◆ What you will do ◆
Look through the records below for the line with "withHeader v s fun h => .width" and the line with "low-sampling-rate flag. -/", then return those lines and all lines between, exactly.
=== Source material ===
/-- 40_configuration R82: REFERENCE_VOLTAGE returns the stored value bit for bit; "No side effects, cannot fail": from
every state in IDLE it completes, with no event and nothing else changed; its command code is 001. -/
def Obligations.ReferenceVoltageReturnsVref : Prop :=
  (∀ s : State, s.phase = .idle →
    exec .referenceVoltage s = .next { s with outcomes := s.outcomes ++ [.ok (.reference s.vref)] }) ∧
  CommandWord.cmd (encode .referenceVoltage) = 0b001#3

/-- 10_state R24: VREF is written once, by CONSTRUCT, with any value, unchecked; it "never changes after
construction", whatever runs and for however long; REFERENCE_VOLTAGE returns it; READ_VOLTAGE multiplies by it; READ_RAW
and READ_SCALED_U16 do not read it. `vrefDefault` is 3.3; `ConstructOperandDecode` gives its bits. -/
def Obligations.VrefIsWrittenOnce : Prop :=
  (∀ (v : FloatBits) (s : State), s.phase = .unbuilt → ∃ t, exec (.construct (some v)) s = .next t ∧ t.vref = v) ∧
  (∀ s : State, s.phase = .unbuilt → ∃ t, exec (.construct none) s = .next t ∧ t.vref = vrefDefault) ∧
  (∀ (k : Nat) (s t : State), s.phase ≠ .unbuilt → s.resetLine = false →
    core.run k s = .next t ∨ microCore.run k s = .next t → t.vref = s.vref) ∧
  (∀ s t : State, exec .referenceVoltage s = .next t → t.outcomes = s.outcomes ++ [.ok (.reference s.vref)]) ∧
  (∀ (s : State) (b0 b1 : Byte) (rest : List XferAnswer), s.phase = .idle → s.transport = .ok b0 b1 :: rest →
    ∃ t, exec .readVoltage s = .next t ∧
      t.outcomes = s.outcomes ++ [.ok (.volts (voltage (extract b0 b1) s.vref))]) ∧
  ∀ (v : FloatBits) (s t : State),
    (exec .readRaw s = .next t → exec .readRaw { s with vref := v } = .next { t with vref := v }) ∧
    (exec .readScaledU16 s = .next t → exec .readScaledU16 { s with vref := v } = .next { t with vref := v })

/-! ## The read operations -/

/-- 41_read_raw R90: READ_RAW from every state in IDLE, for each of the three things the transport can do: a frame, an
error (BUF then holds any values), or silence; the rest of the state is as it was. In any other phase it is refused
(R90, corner case e). Its command code is 010. That OP and ANS keep in IDLE what the operation wrote, where 10_state R27
calls them meaningless, is notes/assumptions/13.md (DESIGN CHOICE). -/
def Obligations.ReadRawTransaction : Prop :=
  (∀ (s : State) (b0 b1 : Byte) (rest : List XferAnswer), s.phase = .idle → s.transport = .ok b0 b1 :: rest →
    exec .readRaw s = .next
      { s with
        op := .readRaw
        ans := .ok
        buf0 := b0
        buf1 := b1
        cs := .inactive
        transport := rest
        trace := s.trace ++ [.csWrite .active, .xferReq 2, .xferResp (.ok b0 b1), .csWrite .inactive]
        outcomes := s.outcomes ++ [.ok (.raw (((b0 &&& 3#8).setWidth 10 <<< 8) ||| b1.setWidth 10))] }) ∧
  (∀ (s : State) (e : TransportError) (rest : List XferAnswer), s.phase = .idle → s.transport = .err e :: rest →
    ∃ (x y : Byte) (n : Nat), exec .readRaw s = .next
      { s with
        op := .readRaw
        ans := .err e
        buf0 := x
        buf1 := y
        draws := n
        cs := .inactive
        transport := rest
        trace := s.trace ++ [.csWrite .active, .xferReq 2, .xferResp (.err e), .csWrite .inactive]
        outcomes := s.outcomes ++ [.err e] }) ∧
  (∀ s : State, s.phase = .idle → s.transport = [] →
    exec .readRaw s = .next
      { s with
        op := .readRaw
        cs := .active
        phase := .wait
        trace := s.trace ++ [.csWrite .active, .xferReq 2] }) ∧
  (∀ s : State, s.phase ≠ .idle → ∃ r, exec .readRaw s = .refused r) ∧
  CommandWord.cmd (encode .readRaw) = 0b010#3

/-- 42_scaled_reads R110: READ_VOLTAGE is one transaction (the spec's decision D10) and returns
`(float(raw) * VREF) / 1023.0`, product first (the spec's decision D6; notes/assumptions/1.md and 17.md). OP and
ANS in IDLE are notes/assumptions/13.md (DESIGN CHOICE). -/
def Obligations.ReadVoltageTransaction : Prop :=
  (∀ (s : State) (b0 b1 : Byte) (rest : List XferAnswer), s.phase = .idle → s.transport = .ok b0 b1 :: rest →
    exec .readVoltage s = .next
      { s with
        op := .readVoltage
        ans := .ok
        buf0 := b0
        buf1 := b1
        cs := .inactive
        transport := rest
        trace := s.trace ++ [.csWrite .active, .xferReq 2, .xferResp (.ok b0 b1), .csWrite .inactive]
        outcomes := s.outcomes ++ [.ok (.volts
          (fdiv (fmul (floatOfNat (extract b0 b1).toNat) s.vref) (floatOfNat 1023)))] }) ∧
  (∀ (s : State) (e : TransportError) (rest : List XferAnswer), s.phase = .idle → s.transport = .err e :: rest →
    ∃ (x y : Byte) (n : Nat), exec .readVoltage s = .next
      { s with
        op := .readVoltage
        ans := .err e
        buf0 := x
        buf1 := y
        draws := n
        cs := .inactive
        transport := rest
        trace := s.trace ++ [.csWrite .active, .xferReq 2, .xferResp (.err e), .csWrite .inactive]
        outcomes := s.outcomes ++ [.err e] }) ∧
  (∀ s : State, s.phase = .idle → s.transport = [] →
    exec .readVoltage s = .next
      { s with
        op := .readVoltage
        cs := .active
        phase := .wait
        trace := s.trace ++ [.csWrite .active, .xferReq 2] }) ∧
  (∀ s : State, s.phase ≠ .idle → ∃ r, exec .readVoltage s = .refused r) ∧
  CommandWord.cmd (encode .readVoltage) = 0b011#3

/-- 42_scaled_reads R115: READ_SCALED_U16 is one transaction (the spec's decision D10; notes/assumptions/17.md) and
returns `(raw << 6) | (raw >> 4)` of one sample. OP and ANS in IDLE are notes/assumptions/13.md (DESIGN CHOICE). -/
def Obligations.ReadScaledU16Transaction : Prop :=
  (∀ (s : State) (b0 b1 : Byte) (rest : List XferAnswer), s.phase = .idle → s.transport = .ok b0 b1 :: rest →
    exec .readScaledU16 s = .next
      { s with
        op := .readScaledU16
        ans := .ok
        buf0 := b0
        buf1 := b1
        cs := .inactive
        transport := rest
        trace := s.trace ++ [.csWrite .active, .xferReq 2, .xferResp (.ok b0 b1), .csWrite .inactive]
        outcomes := s.outcomes ++ [.ok (.scaled
          (((extract b0 b1).setWidth 16 <<< 6) ||| ((extract b0 b1).setWidth 16 >>> 4)))] }) ∧
  (∀ (s : State) (e : TransportError) (rest : List XferAnswer), s.phase = .idle → s.transport = .err e :: rest →
    ∃ (x y : Byte) (n : Nat), exec .readScaledU16 s = .next
      { s with
        op := .readScaledU16
        ans := .err e
        buf0 := x
        buf1 := y
        draws := n
        cs := .inactive
        transport := rest
        trace := s.trace ++ [.csWrite .active, .xferReq 2, .xferResp (.err e), .csWrite .inactive]
        outcomes := s.outcomes ++ [.err e] }) ∧
  (∀ s : State, s.phase = .idle → s.transport = [] →
    exec .readScaledU16 s = .next
      { s with
        op := .readScaledU16
        cs := .active
        phase := .wait
        trace := s.trace ++ [.csWrite .active, .xferReq 2] }) ∧
  (∀ s : State, s.phase ≠ .idle → ∃ r, exec .readScaledU16 s = .refused r) ∧
  CommandWord.cmd (encode .readScaledU16) = 0b100#3

/-- 41_read_raw R92: a successful read has exactly the four events [CsWrite(0), XferReq(2), XferResp(Ok(b0, b1)),
CsWrite(1)], in this order, for every read operation: the line goes from 1 to 0 and back to 1, and the one transport
request lies between the two drives. An answer that comes while the operation waits adds the last two of them. -/
def Obligations.SuccessfulReadHasFourEvents : Prop :=
  (∀ (op : ReadOp) (s : State) (b0 b1 : Byte) (rest : List XferAnswer),
    CsMatchesPhase s → s.phase = .idle → s.transport = .ok b0 b1 :: rest →
    s.cs = .inactive ∧
    ∃ t, exec (readInstr op) s = .next t ∧ t.cs = .inactive ∧ t.phase = .idle ∧ t.transport = rest ∧
      t.trace = s.trace ++ [.csWrite .active, .xferReq 2, .xferResp (.ok b0 b1), .csWrite .inactive]) ∧
  (∀ (op : ReadOp) (s : State), s.phase = .idle → s.transport = [] →
    ∃ t, exec (readInstr op) s = .next t ∧ t.cs = .active ∧ t.phase = .wait ∧
      t.trace = s.trace ++ [.csWrite .active, .xferReq 2]) ∧
  ∀ (s : State) (b0 b1 : Byte) (rest : List XferAnswer),
    s.phase = .wait → s.resetLine = false → s.transport = .ok b0 b1 :: rest →
    ∃ t, step s = .next t ∧ t.cs = .inactive ∧ t.phase = .idle ∧ t.transport = rest ∧
      t.trace = s.trace ++ [.xferResp (.ok b0 b1), .csWrite .inactive]

/-- 41_read_raw R93: on the failure path the select line is restored before the error is handed on unchanged; the
trace is exactly [CsWrite(0), XferReq(2), XferResp(Err(e)), CsWrite(1)]; no sample is returned; VREF is unchanged;
PHASE is IDLE. So it is also when the error comes while the operation waits. -/
def Obligations.FailedReadRestoresTheSelectLine : Prop :=
  (∀ (op : ReadOp) (s : State) (e : TransportError) (rest : List XferAnswer),
    s.phase = .idle → s.transport = .err e :: rest →
    ∃ t, exec (readInstr op) s = .next t ∧ t.cs = .inactive ∧ t.phase = .idle ∧ t.vref = s.vref ∧
      t.outcomes = s.outcomes ++ [.err e] ∧ t.transport = rest ∧
      t.trace = s.trace ++ [.csWrite .active, .xferReq 2, .xferResp (.err e), .csWrite .inactive]) ∧
  ∀ (s : State) (e : TransportError) (rest : List XferAnswer),
    s.phase = .wait → s.resetLine = false → s.transport = .err e :: rest →
    ∃ t, step s = .next t ∧ t.cs = .inactive ∧ t.phase = .idle ∧ t.vref = s.vref ∧
      t.outcomes = s.outcomes ++ [.err e] ∧ t.transport = rest ∧
      t.trace = s.trace ++ [.xferResp (.err e), .csWrite .inactive]

/-- 60_exceptions R133: the three reads raise TransportError(e) "when, and only when, their one transport request is
answered Err(e)", once, at the end, after the line is back at 1; CONSTRUCT and REFERENCE_VOLTAGE never raise it. The second clause is of
a read that is waiting for its answer. -/
def Obligations.ErrorExactlyWhenTransportFails : Prop :=
  (∀ (i : Instr) (s t : State) (e : TransportError), exec i s = .next t →
    (.err e ∈ t.outcomes.drop s.outcomes.length ↔
      (∃ op, i = readInstr op) ∧ ∃ rest, s.transport = .err e :: rest) ∧
    (.err e ∈ t.outcomes.drop s.outcomes.length →
      t.outcomes = s.outcomes ++ [.err e] ∧ t.cs = .inactive ∧ t.phase = .idle ∧
      t.trace = s.trace ++ [.csWrite .active, .xferReq 2, .xferResp (.err e), .csWrite .inactive])) ∧
  ∀ (s t : State) (e : TransportError), s.phase = .wait → s.resetLine = false → step s = .next t →
    (.err e ∈ t.outcomes.drop s.outcomes.length ↔ ∃ rest, s.transport = .err e :: rest) ∧
    (.err e ∈ t.outcomes.drop s.outcomes.length →
      t.outcomes = s.outcomes ++ [.err e] ∧ t.cs = .inactive ∧ t.phase = .idle ∧
      t.trace = s.trace ++ [.xferResp (.err e), .csWrite .inactive])

/-- 60_exceptions R135: taking the exception drives the select line to 1 and ends the operation with Err(e), e
unchanged (R131); PHASE is IDLE; nothing is saved and nothing else changes. That OP and ANS, meaningless in IDLE (R136), are
among what does not change is notes/assumptions/13.md (DESIGN CHOICE). -/
def Obligations.TakingTheExceptionSavesNothing : Prop :=
  (∀ (e : TransportError) (s : State), takeTransportError e s =
    { s with
      cs := .inactive
      phase := .idle
      trace := s.trace ++ [.csWrite .inactive]
      outcomes := s.outcomes ++ [.err e] }) ∧
  ∀ (e : TransportError) (s : State), s.phase = .answered → s.resetLine = false → s.ans = .err e →
    microStep s = .next (takeTransportError e s)

/-- 41_read_raw R95 (marked derived there): the outcome of a read depends on nothing but the low two bits of the first
byte and the second byte of its own frame (and, for READ_VOLTAGE, on VREF): not on BUF, not on any earlier operation;
and every sample is returned for some frame. -/
def Obligations.ReadsDependOnlyOnTheirFrame : Prop :=
  (∀ (op : ReadOp) (s t : State) (b0 b1 c0 : Byte) (rest rest' : List XferAnswer),
    s.phase = .idle → t.phase = .idle → s.transport = .ok b0 b1 :: rest → t.transport = .ok c0 b1 :: rest' →
    b0 &&& 3#8 = c0 &&& 3#8 → (op = .readVoltage → s.vref = t.vref) →
    ∃ s' t' o, exec (readInstr op) s = .next s' ∧ exec (readInstr op) t = .next t' ∧
      s'.outcomes = s.outcomes ++ [o] ∧ t'.outcomes = t.outcomes ++ [o]) ∧
  ∀ raw : Sample, ∃ b0 b1 : Byte, ∀ (s : State) (rest : List XferAnswer),
    s.phase = .idle → s.transport = .ok b0 b1 :: rest →
    ∃ t, exec .readRaw s = .next t ∧ t.outcomes = s.outcomes ++ [.ok (.raw raw)]
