-- ==== Sys2Proof/Tests/Slice0.lean ====
section
/-! SUPPORT. The model's own tests. Expected values are those of 95_test_vectors (named in each theorem) and of the
encodings of 30_encoding. The theorems `witness_…` show, for each statement of Certificates/Slice0/Obligations.lean that
has hypotheses, states and operands that meet them, clause by clause. -/

namespace Sys2Proof.Machine.Tests

/-! ## Helpers -/

/-- What a next state shows: PHASE, CS, VREF, the trace and the outcomes. -/
def shown (o : Host.Outcome State Fault Refusal) : Option (Phase × Level × FloatBits × List Event × List OpOutcome) :=
  match o with
  | .next s => some (s.phase, s.cs, s.vref, s.trace, s.outcomes)
  | .fault _ => none
  | .refused _ => none

/-- BUF of a next state. -/
def bufOf (o : Host.Outcome State Fault Refusal) : Option (Byte × Byte) :=
  match o with
  | .next s => some (s.buf0, s.buf1)
  | .fault _ => none
  | .refused _ => none

/-- The reason of a refusal. -/
def refusalOf (o : Host.Outcome State Fault Refusal) : Option Refusal :=
  match o with
  | .next _ => none
  | .fault _ => none
  | .refused r => some r

/-- The binary64 values 3.3, 5.0, 2.5 and 1.0 (95_test_vectors). -/
def v33 : FloatBits := 0x400A666666666666#64
def v50 : FloatBits := 0x4014000000000000#64
def v25 : FloatBits := 0x4004000000000000#64
def v10 : FloatBits := 0x3FF0000000000000#64

/-- The start of the vectors of 95_test_vectors section 2.4: IDLE, CS = 1, a stored VREF, answers to come. -/
def idle (v : FloatBits) (answers : List XferAnswer) : State :=
  { State.reset with phase := .idle, cs := .inactive, vref := v, transport := answers }

/-- UNBUILT with the line at a level. -/
def unbuilt (level : Level) : State := { State.reset with cs := level }

/-- A state in which an operation is in hand. -/
def busy (p : Phase) (op : ReadOp) (ans : Answer) (b0 b1 : Byte) (answers : List XferAnswer) : State :=
  { idle v33 answers with phase := p, cs := .active, op := op, ans := ans, buf0 := b0, buf1 := b1 }

/-- A state whose next commands are these. -/
def withCommands (ws : List CommandWord) (s : State) : State := { s with commands := ws }

/-- An error of the transport. -/
def e1 : TransportError := ⟨1⟩
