-- ==== Sys2Proof/Machine/HeaderParser.lean ====
section
/-! DEFINITION. The header parser HP (spec 40_header_parser): every accessor looks at its view and returns the field.  The
fields themselves are in Machine/Operands.lean and Machine/Flags.lean. -/

namespace Sys2Proof.Machine

open Sys2Proof

/-- HP.MARKER (R110): marker validity. -/
def execHpMarker (v : View) (s : State) : Host.Outcome State Fault Refusal :=
  withHeader v s fun h => .flag h.markerOk

/-- HP.HDRSIZE (R111): the header size byte and its comparison with 80. -/
def execHpHdrsize (v : View) (s : State) : Host.Outcome State Fault Refusal :=
  withHeader v s fun h => .hdrSize h.hdrSize h.hdrSizeOk

/-- HP.WIDTH (R112): sample byte width. -/
def execHpWidth (v : View) (s : State) : Host.Outcome State Fault Refusal :=
  withHeader v s fun h => .width (h.width s.cfg)

/-- HP.INTOFF (R113): internal-offset flag. -/
def execHpIntoff (v : View) (s : State) : Host.Outcome State Fault Refusal :=
  withHeader v s fun h => .flag h.cfgIntoff

/-- HP.LOWPWR (R114): low-power flag. -/
def execHpLowpwr (v : View) (s : State) : Host.Outcome State Fault Refusal :=
  withHeader v s fun h => .flag h.cfgLowpwr

/-- HP.LOWRATE (R131): low-sampling-rate flag. -/
def execHpLowrate (v : View) (s : State) : Host.Outcome State Fault Refusal :=
  withHeader v s fun h => .flag h.cfgLowrate

/-- HP.CFG (R132): the whole configuration byte and its reserved bits. -/
def execHpCfg (v : View) (s : State) : Host.Outcome State Fault Refusal :=
  withHeader v s fun h => .cfg h.cfgByte h.cfgRsv

/-- HP.CHMAP (R135): the whole bitmap byte. -/
def execHpChmap (v : View) (s : State) : Host.Outcome State Fault Refusal :=
  withHeader v s fun h => .nat h.chMap

/-- HP.BSAMPLES (R116): samples per channel. -/
def execHpBsamples (v : View) (s : State) : Host.Outcome State Fault Refusal :=
  withHeader v s fun h => .nat (h.blockSamples s.cfg)

/-- HP.SBYTES (R117): bytes per sample slot. -/
def execHpSbytes (v : View) (s : State) : Host.Outcome State Fault Refusal :=
  withHeader v s fun h => .nat h.sampleBytes

/-- HP.FLEN (R118): declared frame length. -/
def execHpFlen (v : View) (s : State) : Host.Outcome State Fault Refusal :=
  withHeader v s fun h => .nat (h.frameLen s.cfg)

/-- HP.STIME (R119): first-sample time, raw. -/
def execHpStime (v : View) (s : State) : Host.Outcome State Fault Refusal :=
  withHeader v s fun h => .bytes h.stimeRaw

/-- HP.MISC (R120): battery, temperature, revision, board, raw. -/
def execHpMisc (v : View) (s : State) : Host.Outcome State Fault Refusal :=
  withHeader v s fun h => .bytes h.miscRaw

/-- HP.REVBOARD (R123): revision and board identifiers, exposed only as part of `misc_raw` (log entry 17). -/
def execHpRevboard (v : View) (s : State) : Host.Outcome State Fault Refusal :=
  withHeader v s fun h => .bytes h.miscRaw

/-- HP.GPS (R124): GPS correction metadata, raw. -/
def execHpGps (v : View) (s : State) : Host.Outcome State Fault Refusal :=
  withHeader v s fun h => .bytes h.gpsRaw

/-- HP.GPSFIX (R125): GPS fix source, by the open parameter `gps_fix`. -/
def execHpGpsfix (v : View) (s : State) : Host.Outcome State Fault Refusal :=
  withHeader v s fun h => .gpsFix (Config.gpsFix h.gpsRaw)

/-- HP.POSDISC (R127): position-area discriminator and its class. -/
def execHpPosdisc (v : View) (s : State) : Host.Outcome State Fault Refusal :=
  withHeader v s fun h => .posDisc h.posDisc (posClass h.posDisc)

/-- HP.POSSTR (R128): position or compass string, raw. -/
def execHpPosstr (v : View) (s : State) : Host.Outcome State Fault Refusal :=
  withHeader v s fun h => .bytes h.posStr

/-- HP.TAIL (R129): the last three header bytes. -/
def execHpTail (v : View) (s : State) : Host.Outcome State Fault Refusal :=
  withHeader v s fun h => .bytes h.tailRaw

/-- HP.INTERVAL (R130): sampling interval and rate. -/
def execHpInterval (v : View) (s : State) : Host.Outcome State Fault Refusal :=
  withHeader v s fun h => .interval (h.intervalMs s.cfg) (h.rateHz s.cfg)

/-- HP.CHEN (R115): the channel's enable bit, with the mask EN and the count n. -/
def execHpChen (v : View) (c : Channel) (s : State) : Host.Outcome State Fault Refusal :=
  withHeader v s fun h => .chEn (chEn h.en c) h.en h.enabledCount

/-- HP.BATT (R121): battery voltage of a raw reading, given or taken from `misc_raw` by the open parameter `batt_raw`. -/
def execHpBatt (r : RawSource) (s : State) : Host.Outcome State Fault Refusal :=
  match r with
  | .given raw => .next { s with ret := .rational (batteryVolts raw) }
  | .header v => withHeader v s fun h => .rational (batteryVolts (Config.battRaw h.miscRaw))

/-- HP.TEMP (R122): temperature of a raw reading, given or taken from `misc_raw` by the open parameter `temp_raw`. -/
def execHpTemp (r : RawSource) (s : State) : Host.Outcome State Fault Refusal :=
  match r with
  | .given raw => .next { s with ret := .rational (tempCelsius raw) }
  | .header v => withHeader v s fun h => .rational (tempCelsius (Config.tempRaw h.miscRaw))

/-- HP.GPSAGE (R126): the class of an age, given or taken from `gps_raw` by the open parameter `gps_age`. -/
def execHpGpsage (a : AgeSource) (s : State) : Host.Outcome State Fault Refusal :=
  match a with
  | .given age => .next { s with ret := .gpsAge (ageClass [] age) }
  | .header v => withHeader v s fun h => .gpsAge (ageClass h.gpsRaw (Config.gpsAgeSeconds h.gpsRaw))

end Sys2Proof.Machine
end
===
◆ Response ◆
  withHeader v s fun h => .width (h.width s.cfg)

/-- HP.INTOFF (R113): internal-offset flag. -/
def execHpIntoff (v : View) (s : State) : Host.Outcome State Fault Refusal :=
  withHeader v s fun h => .flag h.cfgIntoff

/-- HP.LOWPWR (R114): low-power flag. -/
def execHpLowpwr (v : View) (s : State) : Host.Outcome State Fault Refusal :=
  withHeader v s fun h => .flag h.cfgLowpwr

/-- HP.LOWRATE (R131): low-sampling-rate flag. -/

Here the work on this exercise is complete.